-- ==== Sys2Proof/Machine/State.lean ====
section
/-! DEFINITION. The state of the part as plain data, the reasons a step can stop, and the state after reset.
Unit numbers are natural numbers: die d is 0 to 7; cluster c of die d is 20·d + c; core k of that cluster is
4·(20·d + c) + k. Sparse storage is a sorted association list whose unlisted keys hold the default that the
accessor in Machine/Store.lean names. -/
namespace Sys2Proof.Machine

/-! ## Translation (spec/03) -/

/-- A context translation record (R43), its four dwords as firmware wrote them, and the job that owns the context. -/
structure Ctx where
  d0 : Dword
  d1 : Dword
  d2 : Dword
  d3 : Dword
  job : Nat
  deriving DecidableEq, Repr

/-- What an access needs of a page (R57). -/
structure Need where
  r : Bool
  w : Bool
  x : Bool
  deriving DecidableEq, Repr

/-- A leaf as a translation cache holds it (R62, R56): context, level, first page of 16 KiB, the entry and the region
descriptor its RGX named when it was read. -/
structure Leaf where
  ctx : Nat
  lvl : Nat
  page : Nat
  pte : Dword
  desc : List Dword
  deriving DecidableEq, Repr

/-- What an entry of a translation cache holds (R62): a leaf, or, in a die's second-level cache, a table entry read at
level 1 or 2: context, level, the first page that it covers, and the address of the next table. -/
inductive Cached where
  | leaf (l : Leaf)
  | table (ctx lvl page next : Nat)
  deriving DecidableEq, Repr

/-- An entry of one translation cache: core c is unit c, its copy engine 1000 + c, the sequencer of cluster k
2000 + k, the second-level cache of die d 3000 + d (R62). -/
structure TlbEntry where
  unit : Nat
  what : Cached
  deriving DecidableEq, Repr

/-- A release record (R85, R88): the releasing core, its incarnation, and the regions it carries (none: all). -/
structure RelRec where
  core : Nat
  inc : Nat
  rgx : List Nat
  deriving DecidableEq, Repr

/-- What a waiting access learns when its walk, fill or read ends (R58, R63, R113, R70). -/
inductive Fresh where
  /-- The walk reached this leaf; whether it started from level 0 (R58). -/
  | leaf (l : Leaf) (whole : Bool)
  /-- The access fails with this cause and this value of TVAL. -/
  | fail (cause : BitVec 8) (tval : Dword)
  /-- The host refused a function the translation of a 4 KiB page, asked with or without PRI, for a write or not: the cause (R70). -/
  | refused (func page : Nat) (pri w : Bool) (cause : BitVec 8)
  /-- A bounded read at the home returned these bytes (R175). -/
  | bytes (a : Nat) (bs : List Byte)
  /-- An offered ATOM read this value at the home and met these release records there, each with the copy that held it
  (R141, R177); no value: the line is poisoned (R103). -/
  | old (x : Option Nat) (recs : List (Nat × RelRec))
  deriving DecidableEq, Repr
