/-- The operations that keep their fibre from its next block (R136, R313). -/
def holdsAdmission (op : Instr) : Bool :=
  match op with
  | .fence _ _ k => k != 1
  | .acqb _ _ _ => true
  | .fencex _ => true
  | .wany _ _ => true
  | .wall _ _ => true
  | .await _ => true
  | .rdv _ => true
  | op => atomOrder op == 1 || atomOrder op == 3

/-- The fibre has such an operation to complete: it has not joined the waiting set of its PC yet (R219). -/
def Fibre.awaits (x : Fibre) : Bool := (x.post.drop x.orphans).any fun p => holdsAdmission p.op

/-! ## Waiting sets (R223) -/

/-- A set has a fibre: some fibre of the core that has not ended, is not parked and has joined has it as its PC. -/
def State.setUsed (s : State) (core : Nat) (w : WSet) : Bool :=
  s.fab.fibres.any fun p => coreOf p.1 == core && !p.2.ended && !p.2.parked && p.2.pc == w.hdr && !p.2.awaits &&
    s.ctxOfFibre p.1 == w.ctx

/-- A fibre that joins a set has no part in how a build failed before: it starts a new one (R470). -/
def Fabric.forgive (fb : Fabric) (f : Nat) : Fabric :=
  { fb with sets := fb.sets.map fun w =>
      let l := w.failing.filter (· != f)
      { w with failing := l, fail := if l.isEmpty then none else w.fail } }

/-- A fibre joins the set of its PC, unless an operation holds its admission (R219); a new set reads its header words (R213);
with 256 sets the fibre is parked. -/
def State.joinOne (s : State) (f : Nat) : State :=
  match s.fibre? f with
  | none => s
  | some x =>
    let core := coreOf f
    let ctx := s.ctxOfFibre f
    let s := s.setFabric core ((s.fabric core).forgive f)
    if x.awaits then s
    else if (s.fabric core).sets.any fun w => w.ctx == ctx && w.hdr == x.pc then s.setFibre f { x with parked := false }
    else if 256 ≤ (s.fabric core).sets.length then
      s.setFibre f { x with parked := true, parkedAt := if x.parked then x.parkedAt else s.clock }
    else
      let s := s.setFibre f { x with parked := false }
      let (s, ws) := s.readHeader core ctx x.pc.toNat
      let fb := s.fabric core
      s.setFabric core { fb with sets := fb.sets ++ [⟨ctx, x.pc, ws, none, []⟩] }

/-- The parked fibres of a core, longest parked first. -/
def State.parkedOn (s : State) (core : Nat) : List Nat :=
  (sortBy (fun a b => decide (a.2.parkedAt ≤ b.2.parkedAt))
    (s.fab.fibres.filter fun p => coreOf p.1 == core && p.2.parked && !p.2.ended)).map (·.1)

/-- Sets with no fibre go, and parked fibres receive the entries that they leave, in the order of their parking (R223). -/
def State.trimSets (s : State) (core : Nat) : State :=
  let f := s.fabric core
  let s := s.setFabric core { f with sets := f.sets.filter (s.setUsed core) }
  (s.parkedOn core).foldl (fun s f => s.joinOne f) s

/-- A fibre joins its set, after those that were parked before it. -/
def State.joinSet (s : State) (f : Nat) : State := (s.trimSets (coreOf f)).joinOne f

/-! ## Barriers (R227, R228, R268) -/

/-- A barrier at which nobody has arrived. -/
def noBar : Barrier := ⟨false, [], [], 0, 0⟩
def Gather.bar (g : Gather) (b : Nat) : Barrier := kvGetD b noBar g.bars
def Gather.setBar (g : Gather) (b : Nat) (x : Barrier) : Gather := { g with bars := kvSetD b noBar x g.bars }

/-- A fibre's arrivals are withdrawn (R227). -/
def Barrier.withdraw (x : Barrier) (fi : Nat) : Barrier where
  phase := x.phase
  arr := x.arr.filter (· != fi)
  held := x.held.filter (· != fi)
  na := if x.arr.contains fi then x.na - 1 else x.na
  nh := if x.held.contains fi then x.nh - 1 else x.nh

/-- The BAR nodes that arrived in a phase of a barrier fire. -/
def Inst.release (i : Inst) (b : Nat) (ph : Bool) : Inst :=
  { i with todo := i.todo.filter fun e => !(i.bars.any fun x => x.1 == e && x.2.1 == b && x.2.2 == ph) }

= = = = = = =

◆ WHAT IS BEING ASKED: Using only the listing above, restate exactly the lines from the line containing "has arrived. -/" through the line containing "held := x.held.filter (· != fi)", both included.

◆ ANSWER TO THIS TASK:
/-- A barrier at which nobody has arrived. -/
def noBar : Barrier := ⟨false, [], [], 0, 0⟩
def Gather.bar (g : Gather) (b : Nat) : Barrier := kvGetD b noBar g.bars
def Gather.setBar (g : Gather) (b : Nat) (x : Barrier) : Gather := { g with bars := kvSetD b noBar x g.bars }

/-- A fibre's arrivals are withdrawn (R227). -/
def Barrier.withdraw (x : Barrier) (fi : Nat) : Barrier where
  phase := x.phase
  arr := x.arr.filter (· != fi)
  held := x.held.filter (· != fi)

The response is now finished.